/-- PAGE_OWNER (R118): the phase says that it has begun, the note how many pages it has changed. -/
def execPageOwner (q : Nat) (s : State) : Out :=
  s.command q (isOpc 0x0A) fun s h =>
    let code := s.ownerCode h.a h.b (bits h.c 11 0)
    let k := s.note h.q
    if bits h.c 11 0 != 0 && s.descBad (bits h.c 11 0) then .wait (s.rsvSeen (s.descAddr (bits h.c 11 0)))
    else if s.phase h.q = 0 && code != 0 then .fin s code 0
    else match s.setOwners (bits h.c 11 0) (h.b - k) (h.a / 65536 + k) with
      | (0, t) => .fin t 0 0
      | (left, t) => .wait (t.setPhase h.q 1 (h.b - left))

/-- SNAPSHOT (R119, R312, R460). -/
def execSnapshot (q : Nat) (s : State) : Out :=
  s.command q (isOpc 0x0B) fun s h =>
    let slot := bits h.c 1 0
    let r := s.snapCode h.cid slot h.a (bits h.c 4 3)
    if s.noContext h.cid then .fin s 2 0
    else if r != 0 then .fin s 0 r
    else .fin (s.armSnap h.cid slot h.a (BitVec.ofNat 64 h.b ||| chipBit s.dev.chip) (bit h.c 2) (bits h.c 4 3) 0 0 none) 0 0

/-- DECANT_BUFFER (R125, R128, R460): a buffer joins a host-named ring of the context. -/
def execDecantBuffer (q : Nat) (s : State) : Out :=
  s.command q (isOpc 0x0C) fun s h =>
    let code := lowCode [(h.b % 65536 != 0 || decide (2 ^ 42 < h.b + h.c * 65536), 1), (s.noContext h.cid, 2)]
    if code != 0 then .fin s code 0
    else if h.c = 0 then .fin s 0 0
    else .fin (s.onCtx h.cid fun c =>
      { c with rings := NMap.set [] c.rings (bits h.a 7 0) (NMap.get [] c.rings (bits h.a 7 0) ++ [(h.b, h.c * 65536)]) }) 0 0

/-- TRANSACTION_RESOLVE (R134): the outcome is applied to a sealed slot; a commit waits for its frames. -/
def execTransactionResolve (q : Nat) (s : State) : Out :=
  s.command q (isOpc 0x0D) fun s h =>
    let x := (s.ctx h.cid).tx (bits h.a 1 0)
    let code := lowCode [(decide (1 < h.b), 1), (s.noContext h.cid, 2), (x.st != .voted && x.st != .decided, 0x12)]
    if code != 0 then .fin s code 0
    else match s.txOutcome h.cid (bits h.a 1 0) x.tc (if h.b = 1 then 0 else 0x3A) with
      | (t, true) => .fin t 0 0
      | (t, false) => .wait t

end Sys2Proof.Machine
end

:::::

Problem:
Set every line of the data down again, word for word.

Output of the exercise:
/-- PAGE_OWNER (R118): the phase says that it has begun, the note how many pages it has changed. -/
def execPageOwner (q : Nat) (s : State) : Out :=
  s.command q (isOpc 0x0A) fun s h =>
    let code := s.ownerCode h.a h.b (bits h.c 11 0)
    let k := s.note h.q
    if bits h.c 11 0 != 0 && s.descBad (bits h.c 11 0) then .wait (s.rsvSeen (s.descAddr (bits h.c 11 0)))
    else if s.phase h.q = 0 && code != 0 then .fin s code 0
    else match s.setOwners (bits h.c 11 0) (h.b - k) (h.a / 65536 + k) with
      | (0, t) => .fin t 0 0
      | (left, t) => .wait (t.setPhase h.q 1 (h.b - left))

/-- SNAPSHOT (R119, R312, R460). -/
def execSnapshot (q : Nat) (s : State) : Out :=
  s.command q (isOpc 0x0B) fun s h =>
    let slot := bits h.c 1 0
    let r := s.snapCode h.cid slot h.a (bits h.c 4 3)
    if s.noContext h.cid then .fin s 2 0
    else if r != 0 then .fin s 0 r
    else .fin (s.armSnap h.cid slot h.a (BitVec.ofNat 64 h.b ||| chipBit s.dev.chip) (bit h.c 2) (bits h.c 4 3) 0 0 none) 0 0

/-- DECANT_BUFFER (R125, R128, R460): a buffer joins a host-named ring of the context. -/
def execDecantBuffer (q : Nat) (s : State) : Out :=
  s.command q (isOpc 0x0C) fun s h =>
    let code := lowCode [(h.b % 65536 != 0 || decide (2 ^ 42 < h.b + h.c * 65536), 1), (s.noContext h.cid, 2)]
    if code != 0 then .fin s code 0
    else if h.c = 0 then .fin s 0 0
    else .fin (s.onCtx h.cid fun c =>
      { c with rings := NMap.set [] c.rings (bits h.a 7 0) (NMap.get [] c.rings (bits h.a 7 0) ++ [(h.b, h.c * 65536)]) }) 0 0

/-- TRANSACTION_RESOLVE (R134): the outcome is applied to a sealed slot; a commit waits for its frames. -/
def execTransactionResolve (q : Nat) (s : State) : Out :=
  s.command q (isOpc 0x0D) fun s h =>
    let x := (s.ctx h.cid).tx (bits h.a 1 0)
    let code := lowCode [(decide (1 < h.b), 1), (s.noContext h.cid, 2), (x.st != .voted && x.st != .decided, 0x12)]
    if code != 0 then .fin s code 0
    else match s.txOutcome h.cid (bits h.a 1 0) x.tc (if h.b = 1 then 0 else 0x3A) with
      | (t, true) => .fin t 0 0
      | (t, false) => .wait t

end Sys2Proof.Machine
end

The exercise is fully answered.